EXTRACTED ENTRIES.
@[simp] theorem State.stopAt_cause (s : State) (k : Convoy) (c : Cause) (v : Word) :
    s.stopAt k (.cause c v) = s.trap c v s.cur.pc false := rfl
@[simp] theorem State.stopAt_lost (s : State) (k : Convoy) : s.stopAt k .lost = s.kill s.cur.uid 7 s.cur.plainEv := rfl

/-- Outside the body's end of an active nest an instruction that retires only moves the pc (R330). -/
theorem Strand.retire_plain (t : Strand) (o : Operands)
    (h : t.nestHere = false ∨ t.pc + BitVec.ofNat 64 (lenOf o) ≠ t.nest.stop) :
    t.retire o = { t with pc := t.pc + BitVec.ofNat 64 (lenOf o) } := by
  have h' : ({ t with pc := t.pc + BitVec.ofNat 64 (lenOf o) } : Strand).nestHere = t.nestHere := rfl
  unfold Strand.retire Strand.loopBack
  rw [if_neg]
  rw [h']
  rcases h with h | h <;> simp [h]

/-! ### Objects of the device by number -/

@[simp] theorem Device.queue_setQueue (d : Device) (n : Nat) (x : Queue) : (d.setQueue n x).queue n = x := by
  simp [Device.setQueue, Device.queue]
theorem Device.queue_setQueue_other (d : Device) {n m : Nat} (x : Queue) (h : m ≠ n) : (d.setQueue n x).queue m = d.queue m := by
  simp [Device.setQueue, Device.queue, Tab.get_set_other _ _ _ h]
@[simp] theorem Device.setQueue_mem (d : Device) (n : Nat) (x : Queue) : (d.setQueue n x).mem = d.mem := rfl
@[simp] theorem Device.setQueue_cmds (d : Device) (n : Nat) (x : Queue) : (d.setQueue n x).cmds = d.cmds := rfl
@[simp] theorem Device.setQueue_gtime (d : Device) (n : Nat) (x : Queue) : (d.setQueue n x).gtime = d.gtime := rfl

@[simp] theorem Device.mbox_setMbox (d : Device) (n : Nat) (x : Mbox) : (d.setMbox n x).mbox n = x := by
  simp [Device.setMbox, Device.mbox]
theorem Device.mbox_setMbox_other (d : Device) {n m : Nat} (x : Mbox) (h : m ≠ n) : (d.setMbox n x).mbox m = d.mbox m := by
  simp [Device.setMbox, Device.mbox, Tab.get_set_other _ _ _ h]
@[simp] theorem Device.setMbox_mem (d : Device) (n : Nat) (x : Mbox) : (d.setMbox n x).mem = d.mem := rfl
@[simp] theorem Device.setMbox_cmds (d : Device) (n : Nat) (x : Mbox) : (d.setMbox n x).cmds = d.cmds := rfl
@[simp] theorem Device.setMbox_gtime (d : Device) (n : Nat) (x : Mbox) : (d.setMbox n x).gtime = d.gtime := rfl

@[simp] theorem Device.port_setPort (d : Device) (n : Nat) (x : Port) : (d.setPort n x).port n = x := by
  simp [Device.setPort, Device.port]
theorem Device.port_setPort_other (d : Device) {n m : Nat} (x : Port) (h : m ≠ n) : (d.setPort n x).port m = d.port m := by
  simp [Device.setPort, Device.port, Tab.get_set_other _ _ _ h]
@[simp] theorem Device.setPort_mem (d : Device) (n : Nat) (x : Port) : (d.setPort n x).mem = d.mem := rfl
@[simp] theorem Device.setPort_cmds (d : Device) (n : Nat) (x : Port) : (d.setPort n x).cmds = d.cmds := rfl
@[simp] theorem Device.setPort_gtime (d : Device) (n : Nat) (x : Port) : (d.setPort n x).gtime = d.gtime := rfl

@[simp] theorem Device.fpage_setFpage (d : Device) (n : Nat) (x : FuncPage) : (d.setFpage n x).fpage n = x := by
  simp [Device.setFpage, Device.fpage]
theorem Device.fpage_setFpage_other (d : Device) {n m : Nat} (x : FuncPage) (h : m ≠ n) : (d.setFpage n x).fpage m = d.fpage m := by
  simp [Device.setFpage, Device.fpage, Tab.get_set_other _ _ _ h]
@[simp] theorem Device.setFpage_mem (d : Device) (n : Nat) (x : FuncPage) : (d.setFpage n x).mem = d.mem := rfl
@[simp] theorem Device.setFpage_cmds (d : Device) (n : Nat) (x : FuncPage) : (d.setFpage n x).cmds = d.cmds := rfl
@[simp] theorem Device.setFpage_gtime (d : Device) (n : Nat) (x : FuncPage) : (d.setFpage n x).gtime = d.gtime := rfl

@[simp] theorem Device.monitor_setMonitor (d : Device) (n : Nat) (x : Monitor) : (d.setMonitor n x).monitor n = x := by
  simp [Device.setMonitor, Device.monitor]
theorem Device.monitor_setMonitor_other (d : Device) {n m : Nat} (x : Monitor) (h : m ≠ n) : (d.setMonitor n x).monitor m = d.monitor m := by
  simp [Device.setMonitor, Device.monitor, Tab.get_set_other _ _ _ h]
@[simp] theorem Device.setMonitor_mem (d : Device) (n : Nat) (x : Monitor) : (d.setMonitor n x).mem = d.mem := rfl
@[simp] theorem Device.setMonitor_cmds (d : Device) (n : Nat) (x : Monitor) : (d.setMonitor n x).cmds = d.cmds := rfl
@[simp] theorem Device.setMonitor_gtime (d : Device) (n : Nat) (x : Monitor) : (d.setMonitor n x).gtime = d.gtime := rfl

@[simp] theorem Device.writeByte_tlb (d : Device) (a : Nat) (x : Byte) : (d.writeByte a x).tlb = d.tlb := rfl
@[simp] theorem Device.writeByte_poison (d : Device) (a : Nat) (x : Byte) : (d.writeByte a x).poison = d.poison := rfl
@[simp] theorem Device.cleanLines_mem (d : Device) (l : List Nat) : (d.cleanLines l).mem = d.mem := rfl
@[simp] theorem Device.cleanLines_tlb (d : Device) (l : List Nat) : (d.cleanLines l).tlb = d.tlb := rfl
@[simp] theorem Device.setPoison_mem (d : Device) (l : Nat) (b : Bool) : (d.setPoison l b).mem = d.mem := rfl
@[simp] theorem Device.tlbKeep_mem (d : Device) (e : TlbEntry) : (d.tlbKeep e).mem = d.mem := rfl
@[simp] theorem Device.tlbKeep_poison (d : Device) (e : TlbEntry) : (d.tlbKeep e).poison = d.poison := rfl
@[simp] theorem Device.tlbDrop_mem (d : Device) (c : Option Nat) (p : TlbEntry → Bool) : (d.tlbDrop c p).mem = d.mem := rfl

/-- A ring takes a message at its end while it has room (R346). -/
theorem Device.accept_ring (d : Device) (n : Nat) (msg : BitVec 512) (w : BitVec 32) (h : (d.mbox n).ring.length < 32) :
    ((d.accept n msg w).mbox n).ring = (d.mbox n).ring ++ [(msg, w)] := by
  simp [Device.accept, Device.mboxFull, Nat.not_le.mpr h]

theorem Device.accept_full (d : Device) (n : Nat) (msg : BitVec 512) (w : BitVec 32) (h : 32 ≤ (d.mbox n).ring.length) :
    d.accept n msg w = d := by
  simp [Device.accept, Device.mboxFull, h]

/-! ### Updates of time, synchronisation, waits, requests and remote memory -/

/-- R414: what a tick does to the clocks: a free number of clocks passes, and the nanoseconds that they end. -/
theorem Device.tick_clocks (d : Device) : ∃ c n : Nat, 1 ≤ c ∧ 9 * n + d.tick.phase = d.phase + 5 * c ∧ d.tick.phase < 9 ∧
    d.tick.cyc = d.cyc + BitVec.ofNat 64 c ∧ d.tick.gtime = d.gtime + BitVec.ofInt 64 (n + slewOf d.sync.slew n) :=
  ⟨1 + (Config.freeWord d.free).toNat % 65536, d.nsOf (1 + (Config.freeWord d.free).toNat % 65536), Nat.le_add_right _ _,
   Nat.div_add_mod _ 9, Nat.mod_lt _ (by decide), rfl, rfl⟩
@[simp] theorem Device.tick_mem (d : Device) : d.tick.mem = d.mem := rfl
@[simp] theorem Device.tick_poison (d : Device) : d.tick.poison = d.poison := rfl
@[simp] theorem Device.tick_cmds (d : Device) : d.tick.cmds = d.cmds := rfl
@[simp] theorem Device.tick_queues (d : Device) : d.tick.queues = d.queues := rfl
@[simp] theorem Device.tick_waits (d : Device) : d.tick.waits = d.waits := rfl

/-- R310: following a neighbour changes what is told of synchronisation, and nothing else. -/
theorem Device.follow_frame (d : Device) : d.follow = { d with sync := { d.sync with
    depth := d.follow.sync.depth, root := d.follow.sync.root } } := by
  unfold Device.follow
  split <;> rfl
@[simp] theorem Device.follow_mem (d : Device) : d.follow.mem = d.mem := by rw [Device.follow_frame]
@[simp] theorem Device.follow_slew (d : Device) : d.follow.sync.slew = d.sync.slew := by rw [Device.follow_frame]

@[simp] theorem Device.collWaited_mem (d : Device) (c : Cmd) : (d.collWaited c).mem = d.mem := rfl
@[simp] theorem Device.collWaited_groups (d : Device) (c : Cmd) : (d.collWaited c).groups = d.groups := rfl
@[simp] theorem Device.collWaited_cmds (d : Device) (c : Cmd) : (d.collWaited c).cmds = d.cmds := rfl

@[simp] theorem Queue.withdraw_runs (q : Queue) : q.withdraw.runs = q.runs := by
  unfold Queue.withdraw
  split <;> rfl
@[simp] theorem Queue.withdraw_active (q : Queue) : q.withdraw.active = q.active := by
  unfold Queue.withdraw
  split <;> rfl
/-- R364: no node is offered once its graph's nodes have been withdrawn. -/
theorem Queue.withdraw_offer (q : Queue) (n since : Nat) : q.withdraw.offer ≠ some (1, n, since) := by
  unfold Queue.withdraw
  split
  · exact nofun
  · exact fun h => by simp_all

/-- A loop-back, and the end of a wait, keep a pending request. -/
@[simp] theorem Strand.loopBack_preempt (t : Strand) : t.loopBack.preempt = t.preempt := by
  unfold Strand.loopBack
  split
  · dsimp only
    split <;> rfl
  · rfl
@[simp] theorem Strand.endWait_preempt (t : Strand) (next : Word) : (t.endWait next).preempt = t.preempt :=
  Strand.loopBack_preempt _

/-- R378: a request that is pending stays pending, and no later. -/
theorem Strand.requestPreempt_pending (t : Strand) (b k : Nat) (h : t.preempt = some k) :
    ∃ j ≤ k, (t.requestPreempt b).preempt = some j := by
  unfold Strand.requestPreempt
  split
  case h_4 =>
    refine ⟨0, Nat.zero_le _, ?_⟩
    unfold Strand.wake
    split
    · exact Strand.endWait_preempt _ _
    · rfl
  case h_5 => exact ⟨min b k, Nat.min_le_right _ _, by simp [h]⟩
  all_goals exact ⟨k, Nat.le_refl _, h⟩

/-- R307: a device all of whose peers can be reached loses no store. -/
theorem Device.remoteLost_of_reachable (d : Device) (pa : Nat) (h : d.unreachable = []) : d.remoteLost pa = false := by
  simp [Device.remoteLost, h]

/-! ### Bytes and flits -/

@[simp] theorem bytesLE_length (n : Nat) : ∀ x, (bytesLE n x).length = n := by
  induction n with
  | zero => exact fun _ => rfl
  | succ n ih => exact fun x => by simp [bytesLE, ih]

WHAT YOU WILL DO. The reply should hold only the lines of the listing above starting at the line containing "simp [Device.accept, Device.mboxFull, h]" and ending at the line containing "theorem Device.tick_clocks (d", exactly as written.

WRITTEN REPLY.
  simp [Device.accept, Device.mboxFull, h]

/-! ### Updates of time, synchronisation, waits, requests and remote memory -/

/-- R414: what a tick does to the clocks: a free number of clocks passes, and the nanoseconds that they end. -/
theorem Device.tick_clocks (d : Device) : ∃ c n : Nat, 1 ≤ c ∧ 9 * n + d.tick.phase = d.phase + 5 * c ∧ d.tick.phase < 9 ∧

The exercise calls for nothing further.